Un anno, in quarta, abbiamo avuto una prof. di filosofia che ci dettava gli appunti. Non ricordo il nome, ma solo il soprannome, che non riferirò, per decenza. Anche se si vantava di frequentare eminenti esponenti del mondo scientifico, aveva uno strano metodo di insegnare. Quando ci interrogava, voleva sentire solo i suoi appunti. Quando l’abbiamo capito, abbiamo adeguato il nostro metodo di studio: solo gli appunti a memoria e nulla più. Risultato: bei voti, cultura zero. Tutti ignoranti, ma tutti promossi!

L’architetto Perini è stato il più geniale. Potrei fare un elenco degli argomenti trattati nelle sue lezioni: diapositive di un suo viaggio in Grecia, per vedere gli esempi più insigni dell’architettura; idem di un viaggio in USA e Canada; l’evoluzione urbanistica di Roma nei secoli, dall’Impero a oggi; illustrazione di un suo progetto di una chiesa, in collaborazione con un sociologo ed un teologo. Ogni lezione era una sorpresa. Forse non rispettava fedelmente il programma ministeriale, ma le sue lezioni sono quelle che in assoluto mi sono rimaste più impresse.

Ma il ricordo più bello è del prof. De Pero. Sapeva rendere appassionante qualunque argomento. Le sue lezioni spaziavano da Dante a Joyce, dal Tasso al Verga con la medesima competenza e profondità. Oltre alla Divina Commedia, che abbiamo letto quasi per intero, in quinta ci ha convinto che valeva la pena di leggere “I Promessi sposi” e l’Adelchi, anche se non facevano parte del programma d’esame. Con lui, in latino, avevo 9: il voto più alto mai preso in tutta la mia carriera scolastica. Quando ci leggeva Manzoni o Cicerone, sembrava che li conoscesse a memoria: lo ascoltavamo a bocca aperta, come i bambini ascoltano le fiabe. E quando la lezione finiva, veniva da dire: “Ancora!”.

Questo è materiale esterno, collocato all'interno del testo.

-- ==== Sys2Proof/Machine/Events.lean ====
section
/-!
DEFINITION. Sys2Proof/Machine/Events.lean: the events of threads, homes, caches, tokens, barriers, signals and hypothesis
controllers: what the device does of its own accord (R80 to R82, R91, R141, R153, R154, R164, R169, R170, R174, R190, R191,
R196, R197, R202, R216, R221, R243 to R247, R269 to R274).
-/
namespace Sys2Proof.Machine

/-! ### Waits (R80, R81, R91, R141) -/

/-- The current thread leaves WAIT or LOAD and issues at its next turn (R81). -/
def State.wake (s : State) : State := { s with th := { s.th with st := .run, wait := .none } }

/-- The end of a division: the destination is written and the thread goes on (R91). -/
def divideEnd (d : Reg) (v : Word) (s : State) : Result := .next ((s.wake.setG d v).advance)

def execDivideComplete (p : Place) (s : State) : Result :=
  onThread p s fun s =>
    match s.th.wait with
    | .divide _ d v => divideEnd d v s
    | _ => .next s

def execTbldComplete (p : Place) (s : State) : Result := .next (s.settleTable p (2 * s.rest.length + 2))

/-- The register image is complete: LOAD becomes RUN (R82). -/
def execImageWriteComplete (p : Place) (s : State) : Result :=
  onThread p s fun s => if s.th.st = .load ∧ s.th.resident then .next s.wake else .next s

/-! ### Walks and fills (R153, R154) -/

/-- One level of the current thread's walk returns (R151, R153, R154). A prefetch whose page would fault is discarded: its thread
goes on (R166). -/
def walkTurn (addr : Word) (va level table : Nat) (why : WalkFor) (s : State) : Result :=
  let c := s.th.cx
  let e := s.walkRead level table va
  let s := s.exchange (homeKey (offsetOf (walkEntry level table va)))
  match s.walkStep c level e with
  | .table pa => .next (s.block (.walk addr va (level + 1) pa why))
  | .leaf e =>
    let n := leafLog level
    .next (s.tlbAdd { owner := .core s.th.core, ctx := c, va := va / 2 ^ n * 2 ^ n, log2 := n, leaf := e, stale := false }).wake
  | .fill =>
    if why = .prefetch then .next s.wake.advance
    else if s.fillOpen c then
      let k := walkEntry level table va
      .next ((s.askFill c k va).block (.fill k addr))
    else .next (s.wake.pageFault 0x09 3 addr)
  | .fault cause => if why = .prefetch then .next s.wake.advance else .next (s.wake.pageFault cause level addr)

def execTlbWalkLevelReturn (p : Place) (s : State) : Result :=
  onThread p s fun s =>
    match s.th.wait with
    | .walk addr va level table why => walkTurn addr va level table why s
    | _ => .next s

/-- Part of a sorted table, at its place in another (R154). -/
def spliceTable {α : Type} (src dst : Sparse α) (a b n : Nat) : Sparse α :=
  dst.filter (fun e => e.1 < b) ++ (src.filter fun e => a ≤ e.1 && e.1 < a + n).map (fun e => (e.1 - a + b, e.2)) ++
    dst.filter fun e => b + n ≤ e.1

/-- Copies `n` bytes with tags and full-empty bits; the copy is not poisoned. -/
def Mem.copyPage (src dst : Mem) (a b n : Nat) : Mem :=
  { bytes := spliceTable src.bytes dst.bytes a b n,
    tags := spliceTable src.tags dst.tags (a / 16) (b / 16) (n / 16),
    full := spliceTable src.full dst.full (a / 16) (b / 16) (n / 16),
    poison := dst.poison.filter fun e => !(b / 16 ≤ e.1 && e.1 < (b + n) / 16) }

/-- Whether a wait is for the fill of an entry. -/
def Wait.fills (k : Nat) : Wait → Bool
  | .fill j _ => j == k
  | _ => false

/-- The threads that wait for a fill of an entry. -/
def State.fillWaiters (s : State) (k : Nat) : List Place :=
  (s.threads.filter fun t => t.wait.fills k && t.resident).map (·.place)

/-- A hardware fill ends: the page and its tags are copied from the peer, the waiters of granules that the copy made full are served
(R164), and V is set; or the waiting threads' faults go to the host (R154). -/
def execPageFillComplete (k : Nat) (err : Bool) (s : State) : Result :=
  match (List.finRange 16).find? fun c => (s.ctx c).fills.any fun f => f.1 = k with
  | none => .next s
  | some c =>
    let s := s.updCtx c fun x => { x with fills := x.fills.filter fun f => f.1 ≠ k }
    let e : Word := BitVec.ofNat 64 (s.readHome 0 0 k 8)
    let dst := offsetOf (pteAddr e)
    let src := bits (s.reg (cxpeerAt c)) 0 11 * 2 ^ 41 + dst
    let bad := s.peers.poison.any fun g => src / 16 ≤ g.1 && g.1 < (src + 65536) / 16
    if err ∨ bad ∨ !s.fillOpen c then
      let s : State := { s with streams := s.streams.map fun (p, v) =>
        (p, { v with xfers := v.xfers.map fun (t : Xfer) => if t.fillAt = some k then { t with fillAt := none, nofill := true } else t }) }
      .next ((s.fillWaiters k).foldl
        (fun s p => match s.focus p with
          | some s =>
            match s.th.wait with
            | .fill _ addr => s.wake.pageFault 0x09 3 addr
            | _ => s
          | none => s) s)
    else
      let s := { s with mem := s.peers.copyPage s.mem src dst 65536 }
      let s := s.writeHome c 0 k 8 (e.toNat ||| 1)
      let s := (s.feq.map (·.1)).foldl
        (fun (s : State) g => if s.isLocal (16 * g) ∧ dst ≤ offsetOf (16 * g) ∧ offsetOf (16 * g) < dst + 65536 ∧ hasFull (16 * g)
          then s.serveWaiters (16 * g) s.feq else s) s
      .next (s.mapThreads fun t => if t.wait.fills k then { t with st := .run, wait := .none } else t)

/-! ### Stores, atomics and full-empty waiters (R164, R174, R202) -/

/-- A store-buffer entry performs at its home (R174). (DESIGN CHOICE, assumption 2) -/
def execStorePerform (k : Nat) (s : State) : Result :=
  match s.sbuf.find? fun e => e.id = k && !e.isAtom with
  | some e => .next (s.perform e)
  | none => .next s

/-- A buffered atomic is applied at its home (R202). -/
def execAtomicApply (k : Nat) (s : State) : Result :=
  match s.sbuf.find? fun e => e.id = k && e.isAtom with
  | some e => .next (s.perform e)
  | none => .next s

/-- An unrecorded waiter is sent again: it is served when its granule is full, recorded when the home has room (R164). -/
def execFeWaiterRetry (p : Place) (s : State) : Result :=
  match s.findThread p with
  | some t =>
    match t.wait with
    | .full pa size tag va dst consume false limit ins =>
      if s.fullHome pa then .next (s.serveOne p)
      else if s.recordedAt pa < 64 then
        .next { s.updThread p fun t => { t with wait := .full pa size tag va dst consume true limit ins } with
          feq := s.feq ++ [(pa / 16, .thread p, consume)] }
      else .next s
    | _ => .next s
  | none => .next s

/-! ### Watchpoint delivery (R169) -/

/-- The pending WATCH record of the lowest-numbered watchpoint of a thread, and the others. -/
def Thread.takeWatch (t : Thread) : Option (WatchRecord × List WatchRecord) :=
  (List.finRange 4).findSome? fun n => takeFirst (fun w => w.n == n) t.watches

/-- Whether the current thread takes a WATCH trap at this turn, which comes between two instructions (R169). -/
def State.watchDue (s : State) : Bool :=
  !s.th.watches.isEmpty && !s.th.intrap && s.th.st == .run && !s.th.mid && s.th.resident

/-- The WATCH trap of the current thread (R169). -/
def State.takeWatch (s : State) : State :=
  match s.th.takeWatch with
  | some (w, l) => { s with th := { s.th with watches := l } }.deliverMade w.record true
  | none => s

def execWatchDeliver (p : Place) (s : State) : Result :=
  onThread p s fun s => if s.watchDue then .next s.takeWatch else .next s

/-! ### Caravans (R170, R171, R254) -/

def State.setReserve (s : State) (n : Fin 1024) (k : Fin 16) (b : Bool) : State :=
  s.setSite n { s.site n with reserve := setBits (s.site n).reserve k 1 b.toNat }

/-- Whether a site takes landings of a context: enabled, not closing, and the context not being reset (R239, R254). -/
def State.takesLandings (s : State) (n : Fin 1024) (c : Fin 16) : Bool :=
  (s.site n).status == .enabled && !(s.ctx c).resetting

/-- A landing addressed to a switched-off core waits for the wake ring, which is asked for a wake (R444).
(DESIGN CHOICE, assumption 47) -/
def State.askWake (s : State) (n : Fin 1024) : Option State :=
  let x := s.site n
  if x.on then none
  else if x.waking.isSome then some s
  else some ({ s with clock := s.clock + 1 }.setSite n { x with waking := some s.clock })

/-- A landing request reaches the site it names, which answers (R17, R170). -/
def execLandingRequestArrive (k : Nat) (s : State) : Result :=
  match s.land[k]? with
  | some l =>
    if l.grant.isSome ∨ s.overtakes l.way then .next s
    else
      let c := match s.findThread l.place with | some t => t.ctx | none => 0
      if let some w := if s.takesLandings l.target c then s.askWake l.target else none then .next w else
      let slot := if s.takesLandings l.target c then s.openSlot l.target else none
      let s := match slot with | some j => s.setReserve l.target j true | none => s
      let (s, w) := s.post l.way.dst l.way.src
      .next { s with land := setAt s.land k { l with grant := some slot, way := w } }
  | none => .next s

Dopo qualche anno, passato al “classico”, il prof. De Pero ha lasciato la scuola: una grave perdita per tutti gli allievi che non hanno fatto in tempo ad approfittare della sua conoscenza e del suo modo, indescrivibile, di appassionare allo studio di una materia inutile come la letteratura, in un mondo frettoloso e spensierato, in cui l’importante è avere successo, non fa niente quanto si è ignoranti.